Was that message intended for my husband?

I scrolled to the Outbox. Jim’s message was sent at 3:00am to Stella or whoever the bitch was.

How are you, darling. How’s the pain? Let me know if you are going to hospital. You know I can’t come at this time, it might be suspicious. Can’t wait to hold our baby in my arms. Be with you forever. Love, Jim.’

I took a deep breath and tears welled up in my eyes. Shawn tugged at my blouse, holding his balloon up to me. I perched myself on the arm of the sofa and blew it up.

Jim came out of the shower and quickly dressed, muttered that he was off to the office and trotted down the stairs.

“You liar, damn sickening liar,” I thought. “Liar, liar,” I screamed as my anger got the better of me. I hurled the ashtray across the room, smashed the photo frame into the glass cabinet and punched the wall.

Then I let out a shrill peal of laughter like a mad woman, folded my fists and walked to the kitchen. ‘No, Jim, I am not your fool, you will surely pay.’ I pulled from the drawer a long silver handled knife.

I drove straight to St Mary’s Clinic. The staff knew me well. Nurse Joyce, a polite young lady, was at the counter. I nodded to her and headed straight down the corridor towards Maternity. I pushed open the glass door and looked around.

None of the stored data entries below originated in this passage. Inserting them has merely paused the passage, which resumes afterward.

-- ==== Sys2Proof/Tests/Slice0.lean ====
section
/-! SUPPORT. Tests of the model: ill-formed commands that the checks refuse, single steps whose results the spec states, and for every statement with hypotheses a state and operands
that meet them, clause by clause. -/

namespace Sys2Proof.Tests

open Sys2Proof Sys2Proof.Machine

set_option Elab.async false

/-! ### Small states -/

/-- A module at READY. -/
def ready : Chip := { start := { phase := 5, completed := true } }

/-- A state with its rails on and the module m. -/
def st (m : Chip) : State := { board := { vin := true, vsb := true, rails := true }, chip := m }

/-- The module with register fields set. -/
def fields (m : Chip) (l : List (Fld × Nat)) : Chip := l.foldl (fun c p => fset c p.1 p.2) m

/-- A module at READY with mailbox 0 about to run a command. -/
def cmd (code : Nat) (pay : List Nat) (m : Chip := ready) : Chip := { m with mb := [some { code := code, pay := pay, phase := 1 }, none, none, none] }

/-- The module at READY in a lock state. -/
def locked (n : Nat) : Chip := fields ready [(TT_LT_STAT_STATE, n)]

/-- The state that a command answers, or the one that it was run in. -/
def after (o : Host.Outcome State Fault Refusal) (s : State) : State :=
  match o with
  | .next t => t
  | _ => s

/-- The words of a row: kind, tag, start, length, period, count, class, index. -/
def rowW (kind tag start len period count cls idx : Nat) : List Nat :=
  [kind * 2 ^ 28 + tag, start, 0, len * 2 ^ 16, period, count * 2 ^ 16, 0, cls * 2 ^ 24 + idx * 2 ^ 16]

/-- A module with a row at index 0. -/
def withRow (m : Chip) (r : TtRow) : Chip := { m with rows := [(0, some r)] }

/-! ### What meets the hypotheses of the statements -/

theorem meets_StepRunsFrontCommand : ({ st ready with pending := [.ttNow 0, .jtagIdcode] } : State).pending = .ttNow 0 :: [.jtagIdcode] := by decide +kernel

theorem meets_EmptyQueueLetsTimePass :
    (State.reset.pending = [] ∧ State.reset.board.rails = false) ∧ ((st {}).pending = [] ∧ (st {}).board.rails = true ∧ (st {}).chip.start.phase = 0) ∧
    ((st ready).pending = [] ∧ (st ready).board.rails = true ∧ (st ready).chip.start.phase ≠ 0 ∧ (st ready).chip.lt.pause = 0) ∧
    (let s := st { ready with lt := { pause := 1 } }; s.pending = [] ∧ s.board.rails = true ∧ s.chip.start.phase ≠ 0 ∧ 0 < s.chip.lt.pause) := by decide +kernel

theorem meets_PowerOrderKept : PowerInv (st ready) ∧ ∃ t, step (st ready) = .next t := ⟨⟨by decide, by decide⟩, _, rfl⟩

theorem meets_CommandsLeaveQueueAndStillModule :
    (∃ t, exec .jtagIdcode (st ready) = .next t) ∧ acts State.reset = false ∧ boardRow (.ttNow 0) = false := ⟨⟨_, rfl⟩, by decide, by decide⟩

/-- The fields of a register, or none. -/
def fieldsAt (off : Nat) : List FDef := (regFields off).getD []

theorem meets_RegisterFieldsObeyTheirTypes :
    ((regFields TT_HOLDOVER_LIMIT.off).isSome = true ∧ TT_HOLDOVER_LIMIT.off ≠ D2D_MAP_SEL_UNIT.off ∧
      (fieldsAt TT_HOLDOVER_LIMIT.off).any (fun f => f.ty == .rw && f.ok (bitsN 16 f.hi f.lo)) = true ∧
      (fieldsAt TT_HOLDOVER_LIMIT.off).any (fun f => f.ty == .rw && !f.ok (bitsN 17 f.hi f.lo)) = true) ∧
    (TT_LT_STAT_LOCK_LOST.off ≠ D2D_MAP_SEL_UNIT.off ∧ (fieldsAt TT_LT_STAT_LOCK_LOST.off).any (fun f => f.ty == .w1c) = true ∧
      (fieldsAt TT_LT_STAT_LOCK_LOST.off).any (fun f => f.ty == .ro) = true) ∧
    (fieldsAt 0xA0010).any (fun f => f.ty == .wo) = true := by decide +kernel

theorem meets_ControlSpaceAccesses :
    acts (st ready) = true ∧
    (0x10014 % 4 = 0 ∧ regDefined 0x10014 = true ∧ isCtrLo 0x10014 = false ∧ isCtrHi 0x10014 = false ∧ ownRow ready 0x10014 16 = false ∧ (0x10014 : Nat) ≠ TT_CTRL_ARM.off ∧
      runIndex 0x40100 4 64 0x10014 = none ∧ runIndex 0x60100 0x100 24 0x10014 = none) ∧
    (regDefined 0x10008 = true ∧ isPairLo 0x10008 = true) ∧
    (let m : Chip := { ready with latch := [(0x1000C, 8)] }
     regDefined 0x1000C = true ∧ isPairLo 0x1000C = false ∧ isPairHi 0x1000C = true ∧ tget 0 0x1000C m.latch = 7 + 1) ∧
    (regDefined 0x10004 = true ∧ isPairLo 0x10004 = false ∧ isPairHi 0x10004 = false) ∧
    (isCtrHi 0x10024 = true ∧ tb 0x80000000 31 = true) ∧ ((2 : Nat) ≠ 4 ∨ 2 % 4 ≠ 0) ∧ (0x2 % 4 ≠ 0) ∧ (0xFFF00 % 4 = 0 ∧ regDefined 0xFFF00 = false) := by decide +kernel

theorem meets_CountersSaturate :
    cget (setCtr ready TT_VOID_CTR (2 ^ 48 - 1)) TT_VOID_CTR < 2 ^ 48 ∧ cget (setCtr ready TT_VOID_CTR (2 ^ 48 - 1)) TT_VOID_CTR = 2 ^ 48 - 1 ∧ cget ready TT_VOID_CTR < 2 ^ 48 := by decide +kernel

theorem meets_QuietStepEnd :
    (ready.err.due = [] ∧ ready.err.ovf = [] ∧ ready.start.recDue = false) ∧ (0x400 ≠ 0x404 ∧ 0x400 < 0x43C) ∧ 0x454 ≤ 0x454 ∧
    (TWIN_STAT_STATE.lo ≤ TWIN_STAT_STATE.hi ∧ TWIN_STAT_STATE.hi < 32 ∧
      [TWIN_STAT_P17_UP, TWIN_STAT_P34_UP, TWIN_STAT_QUORUM_OK].all (fun g => decide (TWIN_STAT_STATE.hi < g.lo ∨ g.hi < TWIN_STAT_STATE.lo)) = true) := by decide +kernel

theorem meets_LockStateFollowsClockInputs :
    (ltState (locked 3) = 3 ∧ ltState (locked 3) ≠ 2) ∧
    (let s := st { locked 0 with lt := { wanted := true } }; acts s = true ∧ ltState s.chip = 0 ∧ s.chip.lt.wanted = true) ∧
    (let s := st (locked 2); acts s = true ∧ ltState s.chip ≠ 0) ∧ (ltState (locked 1) = 1 ∧ ltState (locked 2) = 2) ∧
    (let s := st { fields (locked 4) [(TT_HOLDOVER_LIMIT, 1)] with lt := { held := 2 } }
     acts s = true ∧ ltState s.chip = 4 ∧ fget s.chip TT_HOLDOVER_LIMIT < s.chip.lt.held ∧ s.chip.lt.extRef = false) := by decide +kernel

theorem meets_EpochPulseAndMarkers :
    (let s := st { locked 3 with lt := { lt := 3 } }; acts s = true ∧ ltState s.chip = 3 ∧ 2 < s.chip.lt.lt % 2 ^ 20 ∧ s.chip.lt.lt % 2 ^ 20 < 2 ^ 20 - 2) ∧
    (let s := st { locked 1 with lt := { lt := 2 ^ 19 - 1 } }; ltState s.chip ≠ 3 ∧ 0 < s.chip.lt.lt % 2 ^ 20 ∧ s.chip.lt.lt % 2 ^ 20 < 2 ^ 19) ∧
    (let s := st { locked 1 with lt := { lt := 2 ^ 19 } }; ltState s.chip ≠ 3 ∧ 2 ^ 19 ≤ s.chip.lt.lt % 2 ^ 20) ∧
    (let s := st (fields (locked 3) [(LNKp_LINK_STATE 0, 3)]); acts s = true ∧ 0 < 36 ∧ 3 ≤ linkSt s.chip 0) ∧
    (let s := st (fields (locked 3) [(LNKp_LINK_STATE 0, 5)]); 3 < linkSt s.chip 0 ∧ parentPort 0 = true ∧ fon s.chip TT_CTRL_ROOT = false ∧ s.chip.lt.parent ≠ some 0) ∧
    (let s := st { fields (locked 3) [(LNKp_LINK_STATE 0, 5)] with lt := { parent := some 0 } }
     3 < linkSt s.chip 0 ∧ parentPort 0 = true ∧ fon s.chip TT_CTRL_ROOT = false ∧ s.chip.lt.parent = some 0 ∧ 2 ≤ ltState s.chip) := by decide +kernel

theorem meets_EpochBoundaryTaken :
    (let s := st { lt := { lt := 2 ^ 20 }, start := { phase := 3 } }; acts s = true ∧ epochDue s.chip = true ∧ s.chip.start.phase < 4) ∧
    (let s := st { ready with lt := { lt := 2 ^ 20 } }; acts s = true ∧ epochDue s.chip = true ∧ 4 ≤ s.chip.start.phase) ∧
    (let s := st { ready with lt := { lock := some ⟨0, 0, 64, 0⟩ } }; s.chip.lt.lock = some ⟨0, 0, 64, 0⟩ ∧ (⟨0, 0, 64, 0⟩ : LockReq).left = 0) := by decide +kernel

/-- A software MARK row, and a row of Mioto for stack 0's refresh. -/
def markRow : TtRow := newRow (rowW 9 7 64 1 0 1 0 0) [] false
def mioRow : TtRow := newRow (rowW 4 0 64 8 256 0 2 0) [] true

/-- A software row that claims stack 0 at the same time as mioRow. -/
def blockRow : TtRow := newRow (rowW 5 8 64 8 0 1 2 0) [] false

theorem meets_RowArmsBeforeItsStart :
    (let s := st (withRow (fields (locked 3) [(TT_CTRL_ARM, 1)]) markRow)
     acts s = true ∧ rowAt s.chip 0 = some markRow ∧ markRow.st = .pending ∧ markRow.start ≤ now s.chip + 4096 ∧ markRow.start = 4096 ∧ markRow.mioto = false ∧ fon s.chip TT_CTRL_ARM = true) ∧
    fon (withRow (locked 3) markRow) TT_CTRL_ARM = false ∧
    (let m : Chip := { locked 3 with rows := [(0, some mioRow), (1, some blockRow)] }
     rowAt m 0 = some mioRow ∧ mioRow.mioto = true ∧ mioRow.start ≤ now m + 4096 ∧ miotoBlocked m mioRow mioRow.start = true ∧ rowKind mioRow.w ≠ 7) := by decide +kernel

/-- A row of a kind that is ARMED, or ACTIVE, with its time come. -/
def armedRow (kind : Nat) : TtRow := { newRow (rowW kind 7 0 1 0 1 0 0) [] (kind == 4 || kind == 6 || kind == 7) with st := .armed }
def activeRow (kind : Nat) : TtRow := { armedRow kind with st := .active }

theorem meets_WindowsOpenAtTheirStart :
    acts (st (locked 3)) = true ∧ ltLocked (locked 3) = true ∧ ltLocked (locked 2) = false ∧
    ([1, 2, 3, 4, 5, 6, 7, 8, 9].all (fun k => rowAt (withRow (locked 3) (armedRow k)) 0 == some (armedRow k) && (armedRow k).st == .armed &&
      decide ((armedRow k).start ≤ now (locked 3)) && rowKind (armedRow k).w == k)) = true := by decide +kernel

theorem meets_WindowsCloseAtTheirEnd :
    (let m : Chip := { locked 3 with lt := { lt := 64 } }
     acts (st m) = true ∧ ([1, 2, 3, 4, 5, 6, 8, 9].all (fun k => rowAt (withRow m (activeRow k)) 0 == some (activeRow k) && (activeRow k).st == .active &&
       decide (rowEnd (activeRow k) ≤ now m) && rowEnd (activeRow k) == 64 && rowKind (activeRow k).w == k && !(activeRow k).void)) = true ∧
     ({ activeRow 1 with void := true } : TtRow).void = true ∧ allSent { activeRow 1 with par := [0, 1, 0, 256], sent := [0, 0] } = false ∧
     windowBusy (withRow m (activeRow 2)) 0 = false ∧ ({ activeRow 2 with bad := true } : TtRow).bad = true ∧ (activeRow 2).bad = false ∧
     (recvRecord (withRow m (activeRow 2)) (activeRow 2)).2 = false) := by decide +kernel

/-- A SLOT row under OMIT that is void, and one whose contribution is on its way. -/
def omitRow : TtRow := { activeRow 1 with w := rowW 1 (2 ^ 22 + 7) 0 2 0 1 5 0, par := [1, 1, 0, 128, 0, 0xE000, 0, 0, 0, 0xE000, 0, 0, 0, 0, 0, 0], void := true }

theorem meets_WindowsCloseAtTheirEnd_late :
    (let m := withRow (locked 3) omitRow; acts (st m) = true ∧ rowAt m 0 = some omitRow ∧ omitRow.st = .active ∧ lateWatched m omitRow = true ∧ (readyNow m 0 omitRow).1 = true) ∧
    despatching (withRow (locked 3) (activeRow 1)) 0 = true := by decide +kernel

theorem meets_RowReturnsOrRetires :
    (let r := { activeRow 9 with w := rowW 9 7 0 1 4 2 0 0 }; rowPeriod r.w ≠ 0 ∧ r.cancelled = false ∧ (rowCount r.w = 0 ∨ r.run + r.skipped + 1 < rowCount r.w)) ∧
    (let r := { activeRow 9 with w := rowW 9 7 0 1 4 1 0 0 }; ¬ (rowPeriod r.w ≠ 0 ∧ r.cancelled = false ∧ (rowCount r.w = 0 ∨ r.run + r.skipped + 1 < rowCount r.w))) := by decide +kernel
theorem meets_ResponseWordsAsGiven : 3 < 4 ∧ 2 ^ 16 - 1 < 2 ^ 16 ∧ (List.replicate 509 7).length ≤ 509 := by decide +kernel

/-- A request of TT.SCHEDULE: the mesh all-gather of 1,024 bytes under OMIT, from 65,536 lt on. -/
def schReq : List Nat :=
  [2 * 2 ^ 28 + 2 ^ 19 + 1, 1024, 0, 1024, 0, 0xE000, 0x10000, 0xE000, 0x20000, 0xE000, 1, 0x30000, 0xE000, 0x40000, 0xE000, 0x100000, 0xE000, 0, 0, 0]

/-- A request of TT.POST: one MARK row at a start. -/
def postReq (start : Nat) : List Nat := 1 :: rowW 9 7 start 1 0 1 0 0

/-- The module that acts on a TT.SCHEDULE request: what it builds, and the checks. -/
def schBuilt (m : Chip) (p : List Nat) : Layout × Nat := buildAll p (schSteps m p)

theorem meets_TimetableCommands :
    (let m := cmd 0x0201 [5, 64, 0]; acts (st m) = true ∧ cmdReady m 0 0x0201 = true ∧ fon m TT_CTRL_ARM = false ∧ moduleNum m ≠ some 5) ∧
    cmdReady (cmd 0x0202 []) 0 0x0202 = true ∧
    (let m := cmd 0x0203 schReq (locked 3)
     cmdReady m 0 0x0203 = true ∧ cmdPay m 0 = schReq ∧ schFieldBad schReq = false ∧ ((schBuilt m schReq).1.rows.any (fun r => r.len == 0 || decide (65535 < r.len) || rowTag r.w == 0)) = false ∧
     shapeBad m schReq (schSteps m schReq) (schBuilt m schReq).1 = false ∧ postChecks m ((schBuilt m schReq).1.rows.map (fun r => (r.w, r.par))) = none) ∧
    (let m := cmd 0x0203 schReq (locked 2)
     shapeBad m schReq (schSteps m schReq) (schBuilt m schReq).1 = false ∧ postChecks m ((schBuilt m schReq).1.rows.map (fun r => (r.w, r.par))) = some (0x0203, 0)) ∧
    (let m := cmd 0x0204 (postReq 1024) (locked 3); cmdReady m 0 0x0204 = true ∧ postChecks (readParams m (postRows (postReq 1024))).2 (readParams m (postRows (postReq 1024))).1 = none) ∧
    (let m := cmd 0x0204 (postReq 1023) (locked 3); cmdReady m 0 0x0204 = true ∧ postChecks (readParams m (postRows (postReq 1023))).2 (readParams m (postRows (postReq 1023))).1 = some (0x0204, 0)) ∧
    (let m := cmd 0x0205 [7] (withRow (locked 3) markRow)
     cmdReady m 0 0x0205 = true ∧ (softRows m).find? (fun e => rowTag e.2.w == nth (cmdPay m 0) 0) = some (0, markRow) ∧ (∀ e ∈ rowsOf m, rowSpill e.2.w ≠ nth (cmdPay m 0) 0) ∧ markRow.st ≠ .active) ∧
    (let m := cmd 0x0205 [7] (withRow (locked 3) (activeRow 9))
     (softRows m).find? (fun e => rowTag e.2.w == nth (cmdPay m 0) 0) = some (0, activeRow 9) ∧ (∀ e ∈ rowsOf m, rowSpill e.2.w ≠ nth (cmdPay m 0) 0) ∧ (activeRow 9).st = .active) ∧
    cmdReady (cmd 0x0206 [0]) 0 0x0206 = true ∧
    (let m := cmd 0x0207 [1] (locked 3); cmdReady m 0 0x0207 = true ∧ ltLocked m = true ∧ fget m TWIN_STAT_STATE ≠ 6 ∧ fget m TWIN_STAT_STATE ≠ 7) ∧
    (let m := cmd 0x0207 [0]; cmdReady m 0 0x0207 = true ∧ nth (cmdPay m 0) 0 ≠ 1) := by decide +kernel

/-- A module with ring 0 of a kind, its doorbell one entry ahead. -/
def ringed (kind : Nat) (r : Ring := { base := 0xE00000000000, compl := 0xE00000010000, target := some 6 }) : Chip :=
  { fields ready [(MB_RINGn_CFG_KIND 0, kind), (MB_RINGn_CFG_ENTRIES 0, 64), (MB_RINGn_L_L 0, 5)] with rings := [(0, some r)] }

/-- A launch descriptor of one block of one group on core 0, with its gate and skip words. -/
def launchW (gate skip : Nat) : List Nat :=
  [2 ^ 28, 7 * 2 ^ 16, 0x1000, 0xE000, 8 * 2 ^ 24 + 2 ^ 16, 1, 2 ^ 16, 0, gate * 2 ^ 31 + 64, 1, skip * 2 ^ 31 + 65, 0, 0, 0, 0, 0]

/-- A launch of ring 0 with its gate and skip words. -/
def launched (gate skip : Nat) : Launch := { ring := 0, seq := 1, w := launchW gate skip, t0 := 0 }

/-- A module with launch 0. -/
def withLaunch (m : Chip) (x : Launch) : Chip := { m with launches := [(0, some x)], launchId := 1 }

/-- Memory with a word of the buffer holding 1 at offset 4 * w. -/
def oneAt (m : Chip) (w : Nat) : Chip := { m with mem := [(0xE00000000000 + 4 * w, 1#8)] }

theorem meets_LaunchesFromRingToCore :
    launchWants (ringed 1) 0 = true ∧
    (launchChecks ready (launchW 0 0) = none ∧ gateWait (launchW 0 0) = false ∧ gateSkip (launchW 0 0) = false) ∧ (launchChecks ready (launchW 1 0) = none ∧ gateWait (launchW 1 0) = true) ∧
    launchChecks ready [] = some 1 ∧
    (let x := { launched 1 0 with atGate := true }
     let m := withLaunch ready x
     acts (st m) = true ∧ launch m 0 = some x ∧ x.atGate = true ∧ x.met = false ∧ gateWait x.w = true ∧ deviceReady m (gateWaitDa x.w) 4 = true ∧ (loadWord m (gateWaitDa x.w) true).2.1 = none ∧
     (loadWord m (gateWaitDa x.w) true).1 < nth x.w 9 ∧ nth x.w 9 ≤ (loadWord (oneAt m 64) (gateWaitDa x.w) true).1 ∧ (loadWord (oneAt m 64) (gateWaitDa x.w) true).2.1 = none ∧ gateSkip x.w = false) ∧
    (let x := { launched 1 1 with atGate := true, met := true }
     let m := withLaunch ready x
     launch m 0 = some x ∧ x.atGate = true ∧ x.met = true ∧ gateSkip x.w = true ∧ deviceReady m (gateSkipDa x.w) 4 = true ∧ (loadWord m (gateSkipDa x.w) true).2.1 = none ∧
     skipHolds x.w (loadWord m (gateSkipDa x.w) true).1 = true ∧ (loadWord (oneAt m 65) (gateSkipDa x.w) true).2.1 = none ∧ skipHolds x.w (loadWord (oneAt m 65) (gateSkipDa x.w) true).1 = false) ∧
    (let m := withLaunch { ready with ns := 2 ^ 30 } { launched 1 0 with atGate := true }; gateLate m 0 = true) ∧
    (let x := { launched 0 0 with order := 1, met := true }; nextPlace (withLaunch ready x) = some (0, 0, x, 0)) ∧
    cmdReady (cmd 0x0105 [2 ^ 31]) 0 0x0105 = true ∧
    (let m := cmd 0x0D01 [7] (fields ready [(D2D_CDd_STAT_STATE 7, 1)]); cmdReady m 0 0x0D01 = true ∧ dieUp m (nth (cmdPay m 0) 0) = false) ∧
    coreTest { ready with mb := [some { code := 0x0D01, pay := [7], phase := 2, aux := [7] }, none, none, none] } 7 = some 0 := by decide +kernel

Jim was standing at the Labour Ward entrance, pacing up and down, his back to me. An elderly Asian lady dozed on the sofa near the window.

I slowly approached Jim, right hand in my coat pocket.  “So you lied to me, right,” I said in a shaky voice as Jim turned around, surprised. In one swift action, the knife was in his chest, twisting and turning as I drove deeper.

He lifted his hands and let out a gurgling sound his eyes wide with panic as blood spewed everywhere. He slumped down his hands on the knife handle lodged in his chest.

I turned around to walk out. The Asian woman was now wide awake, eyes as wide as saucers, but she made no noise. I calmly walked out and drove home and headed shakily to the bathroom, closing the door behind me.

A police siren was coming closer. I took off my coat, changed my blood-stained tee-shirt and headed downstairs.Gertrude was answering the door as I approached. “Are you Mrs Dawson.” I was told they were arresting me for the death of my husband, Jim Dawson. I felt empty, weak, alone.

Revenge had come at a price I could not bear.